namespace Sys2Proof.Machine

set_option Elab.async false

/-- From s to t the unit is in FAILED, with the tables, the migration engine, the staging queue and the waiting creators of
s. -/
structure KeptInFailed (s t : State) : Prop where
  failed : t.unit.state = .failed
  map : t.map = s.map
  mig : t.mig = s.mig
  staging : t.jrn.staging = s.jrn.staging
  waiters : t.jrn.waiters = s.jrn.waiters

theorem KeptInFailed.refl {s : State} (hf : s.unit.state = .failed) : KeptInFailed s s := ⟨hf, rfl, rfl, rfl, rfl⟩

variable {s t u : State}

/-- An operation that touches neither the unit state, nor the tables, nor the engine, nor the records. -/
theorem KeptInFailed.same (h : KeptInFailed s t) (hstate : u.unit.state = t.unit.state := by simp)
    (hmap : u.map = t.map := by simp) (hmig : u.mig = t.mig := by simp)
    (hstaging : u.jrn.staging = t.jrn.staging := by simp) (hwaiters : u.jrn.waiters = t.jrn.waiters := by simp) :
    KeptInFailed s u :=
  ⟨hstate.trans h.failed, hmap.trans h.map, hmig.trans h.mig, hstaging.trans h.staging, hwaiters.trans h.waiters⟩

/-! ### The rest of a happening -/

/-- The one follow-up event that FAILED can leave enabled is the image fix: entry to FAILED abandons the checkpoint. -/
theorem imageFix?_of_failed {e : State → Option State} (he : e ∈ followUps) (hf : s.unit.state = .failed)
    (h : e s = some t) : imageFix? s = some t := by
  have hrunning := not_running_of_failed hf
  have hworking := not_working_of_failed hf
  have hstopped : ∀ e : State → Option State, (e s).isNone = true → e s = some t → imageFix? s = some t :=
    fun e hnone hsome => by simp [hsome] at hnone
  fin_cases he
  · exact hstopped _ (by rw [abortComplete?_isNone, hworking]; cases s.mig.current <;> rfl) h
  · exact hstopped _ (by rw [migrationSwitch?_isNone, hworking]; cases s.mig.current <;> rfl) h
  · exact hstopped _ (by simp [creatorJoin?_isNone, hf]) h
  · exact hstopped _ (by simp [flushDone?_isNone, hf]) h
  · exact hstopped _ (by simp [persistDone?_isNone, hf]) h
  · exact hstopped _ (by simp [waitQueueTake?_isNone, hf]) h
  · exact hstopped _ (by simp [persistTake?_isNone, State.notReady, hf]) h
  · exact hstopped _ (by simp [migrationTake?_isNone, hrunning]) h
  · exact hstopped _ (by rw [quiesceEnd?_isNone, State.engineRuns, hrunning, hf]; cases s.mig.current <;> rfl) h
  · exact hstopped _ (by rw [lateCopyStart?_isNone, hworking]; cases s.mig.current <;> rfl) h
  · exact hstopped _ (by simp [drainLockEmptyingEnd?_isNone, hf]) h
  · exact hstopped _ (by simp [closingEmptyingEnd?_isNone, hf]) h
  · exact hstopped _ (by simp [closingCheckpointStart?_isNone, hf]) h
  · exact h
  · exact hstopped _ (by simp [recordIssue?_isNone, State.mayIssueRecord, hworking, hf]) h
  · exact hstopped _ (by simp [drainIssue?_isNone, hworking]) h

---

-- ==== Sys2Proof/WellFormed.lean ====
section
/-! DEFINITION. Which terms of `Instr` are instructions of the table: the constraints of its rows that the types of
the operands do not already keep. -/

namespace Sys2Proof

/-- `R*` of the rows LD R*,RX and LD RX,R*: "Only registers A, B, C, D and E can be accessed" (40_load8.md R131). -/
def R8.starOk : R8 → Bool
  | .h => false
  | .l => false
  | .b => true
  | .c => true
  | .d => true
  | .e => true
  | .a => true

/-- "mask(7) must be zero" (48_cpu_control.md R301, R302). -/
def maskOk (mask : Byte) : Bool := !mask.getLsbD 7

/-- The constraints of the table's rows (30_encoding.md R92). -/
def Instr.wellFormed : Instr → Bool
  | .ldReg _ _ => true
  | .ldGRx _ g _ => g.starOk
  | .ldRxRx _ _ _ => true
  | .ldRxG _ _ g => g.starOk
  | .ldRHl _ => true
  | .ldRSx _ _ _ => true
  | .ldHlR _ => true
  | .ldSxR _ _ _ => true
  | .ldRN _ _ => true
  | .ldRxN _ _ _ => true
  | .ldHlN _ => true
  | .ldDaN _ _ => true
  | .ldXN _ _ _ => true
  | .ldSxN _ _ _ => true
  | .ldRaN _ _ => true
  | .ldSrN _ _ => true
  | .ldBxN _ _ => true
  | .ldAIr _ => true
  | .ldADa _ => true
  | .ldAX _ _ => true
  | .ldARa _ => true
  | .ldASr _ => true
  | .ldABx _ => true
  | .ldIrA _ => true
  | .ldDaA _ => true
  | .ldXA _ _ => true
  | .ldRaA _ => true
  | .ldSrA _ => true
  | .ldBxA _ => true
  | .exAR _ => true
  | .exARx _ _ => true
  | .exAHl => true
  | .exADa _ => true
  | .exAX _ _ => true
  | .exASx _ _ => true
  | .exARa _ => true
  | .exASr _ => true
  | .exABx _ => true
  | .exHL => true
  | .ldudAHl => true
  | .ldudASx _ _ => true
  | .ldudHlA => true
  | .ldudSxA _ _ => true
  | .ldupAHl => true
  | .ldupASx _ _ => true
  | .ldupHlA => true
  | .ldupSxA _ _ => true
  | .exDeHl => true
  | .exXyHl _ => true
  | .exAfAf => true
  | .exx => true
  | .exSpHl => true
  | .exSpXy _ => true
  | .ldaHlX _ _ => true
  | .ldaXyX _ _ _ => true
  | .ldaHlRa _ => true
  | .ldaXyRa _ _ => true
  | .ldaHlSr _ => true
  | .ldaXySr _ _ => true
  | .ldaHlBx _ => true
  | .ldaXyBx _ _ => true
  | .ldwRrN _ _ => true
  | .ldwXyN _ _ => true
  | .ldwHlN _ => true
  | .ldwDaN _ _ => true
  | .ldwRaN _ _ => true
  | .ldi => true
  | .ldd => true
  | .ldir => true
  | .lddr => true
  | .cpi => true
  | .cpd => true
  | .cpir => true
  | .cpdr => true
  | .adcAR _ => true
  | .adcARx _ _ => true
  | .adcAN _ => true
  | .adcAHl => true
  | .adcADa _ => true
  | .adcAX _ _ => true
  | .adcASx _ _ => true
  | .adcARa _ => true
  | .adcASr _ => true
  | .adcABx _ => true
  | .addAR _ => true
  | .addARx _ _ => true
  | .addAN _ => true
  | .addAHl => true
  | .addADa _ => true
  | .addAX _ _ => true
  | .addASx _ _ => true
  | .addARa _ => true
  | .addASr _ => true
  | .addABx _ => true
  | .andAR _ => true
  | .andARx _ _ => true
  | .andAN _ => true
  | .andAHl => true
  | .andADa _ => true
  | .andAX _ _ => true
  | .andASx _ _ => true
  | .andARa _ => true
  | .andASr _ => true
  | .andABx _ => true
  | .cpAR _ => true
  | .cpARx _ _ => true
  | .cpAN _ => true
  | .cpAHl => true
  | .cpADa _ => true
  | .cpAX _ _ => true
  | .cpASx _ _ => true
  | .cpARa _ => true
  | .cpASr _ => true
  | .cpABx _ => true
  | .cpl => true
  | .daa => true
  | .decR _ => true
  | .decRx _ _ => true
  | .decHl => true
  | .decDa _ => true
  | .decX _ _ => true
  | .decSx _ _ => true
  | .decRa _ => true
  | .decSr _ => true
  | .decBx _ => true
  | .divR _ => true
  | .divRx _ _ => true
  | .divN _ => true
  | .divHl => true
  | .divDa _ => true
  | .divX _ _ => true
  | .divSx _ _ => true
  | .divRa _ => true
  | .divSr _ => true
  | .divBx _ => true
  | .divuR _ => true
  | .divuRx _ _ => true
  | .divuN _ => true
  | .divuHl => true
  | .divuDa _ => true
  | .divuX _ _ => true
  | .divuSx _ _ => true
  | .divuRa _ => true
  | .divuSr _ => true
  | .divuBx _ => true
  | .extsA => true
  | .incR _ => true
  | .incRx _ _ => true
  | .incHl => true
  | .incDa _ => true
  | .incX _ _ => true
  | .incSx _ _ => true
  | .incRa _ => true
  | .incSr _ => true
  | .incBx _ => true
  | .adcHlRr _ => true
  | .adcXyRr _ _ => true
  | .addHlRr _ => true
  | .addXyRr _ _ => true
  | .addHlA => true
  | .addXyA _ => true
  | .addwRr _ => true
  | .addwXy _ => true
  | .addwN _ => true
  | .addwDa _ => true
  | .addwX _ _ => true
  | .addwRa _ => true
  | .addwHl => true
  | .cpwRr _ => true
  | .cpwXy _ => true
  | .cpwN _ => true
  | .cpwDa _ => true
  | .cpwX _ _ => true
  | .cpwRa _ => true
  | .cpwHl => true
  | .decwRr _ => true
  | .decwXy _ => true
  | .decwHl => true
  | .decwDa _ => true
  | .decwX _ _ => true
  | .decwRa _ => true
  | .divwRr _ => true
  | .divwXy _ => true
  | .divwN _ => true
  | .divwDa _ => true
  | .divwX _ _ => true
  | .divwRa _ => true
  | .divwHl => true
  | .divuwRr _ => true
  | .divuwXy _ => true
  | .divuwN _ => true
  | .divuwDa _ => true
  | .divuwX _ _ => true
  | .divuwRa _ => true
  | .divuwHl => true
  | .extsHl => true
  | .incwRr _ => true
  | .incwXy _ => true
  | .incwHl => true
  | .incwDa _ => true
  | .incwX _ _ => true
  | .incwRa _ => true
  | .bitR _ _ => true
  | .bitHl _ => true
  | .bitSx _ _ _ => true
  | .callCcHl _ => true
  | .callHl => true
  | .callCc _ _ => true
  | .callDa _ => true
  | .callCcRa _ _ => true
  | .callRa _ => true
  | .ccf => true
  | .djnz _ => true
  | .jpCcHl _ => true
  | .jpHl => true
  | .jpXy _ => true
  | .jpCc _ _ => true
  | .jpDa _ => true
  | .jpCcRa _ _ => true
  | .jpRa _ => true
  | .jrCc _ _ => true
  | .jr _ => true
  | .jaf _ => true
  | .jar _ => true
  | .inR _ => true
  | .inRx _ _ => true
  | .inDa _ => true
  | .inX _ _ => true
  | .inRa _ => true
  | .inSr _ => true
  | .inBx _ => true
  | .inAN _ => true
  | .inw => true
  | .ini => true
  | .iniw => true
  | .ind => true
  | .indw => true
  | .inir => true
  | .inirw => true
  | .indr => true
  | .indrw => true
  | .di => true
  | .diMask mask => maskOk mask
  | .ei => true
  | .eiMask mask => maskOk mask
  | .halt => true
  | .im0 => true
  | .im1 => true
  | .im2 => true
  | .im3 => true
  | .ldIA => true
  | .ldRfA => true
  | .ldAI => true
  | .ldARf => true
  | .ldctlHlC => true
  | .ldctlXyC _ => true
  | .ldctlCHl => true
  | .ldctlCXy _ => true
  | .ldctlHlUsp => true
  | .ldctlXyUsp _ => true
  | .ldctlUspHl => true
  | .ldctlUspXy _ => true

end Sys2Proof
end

#### TASK TO CARRY OUT:
Out of the records above, pull the lines that include the word "staging".

#### THE ANSWER:
/-- From s to t the unit is in FAILED, with the tables, the migration engine, the staging queue and the waiting creators of
  staging : t.jrn.staging = s.jrn.staging
    (hstaging : u.jrn.staging = t.jrn.staging := by simp) (hwaiters : u.jrn.waiters = t.jrn.waiters := by simp) :
  ⟨hstate.trans h.failed, hmap.trans h.map, hmig.trans h.mig, hstaging.trans h.staging, hwaiters.trans h.waiters⟩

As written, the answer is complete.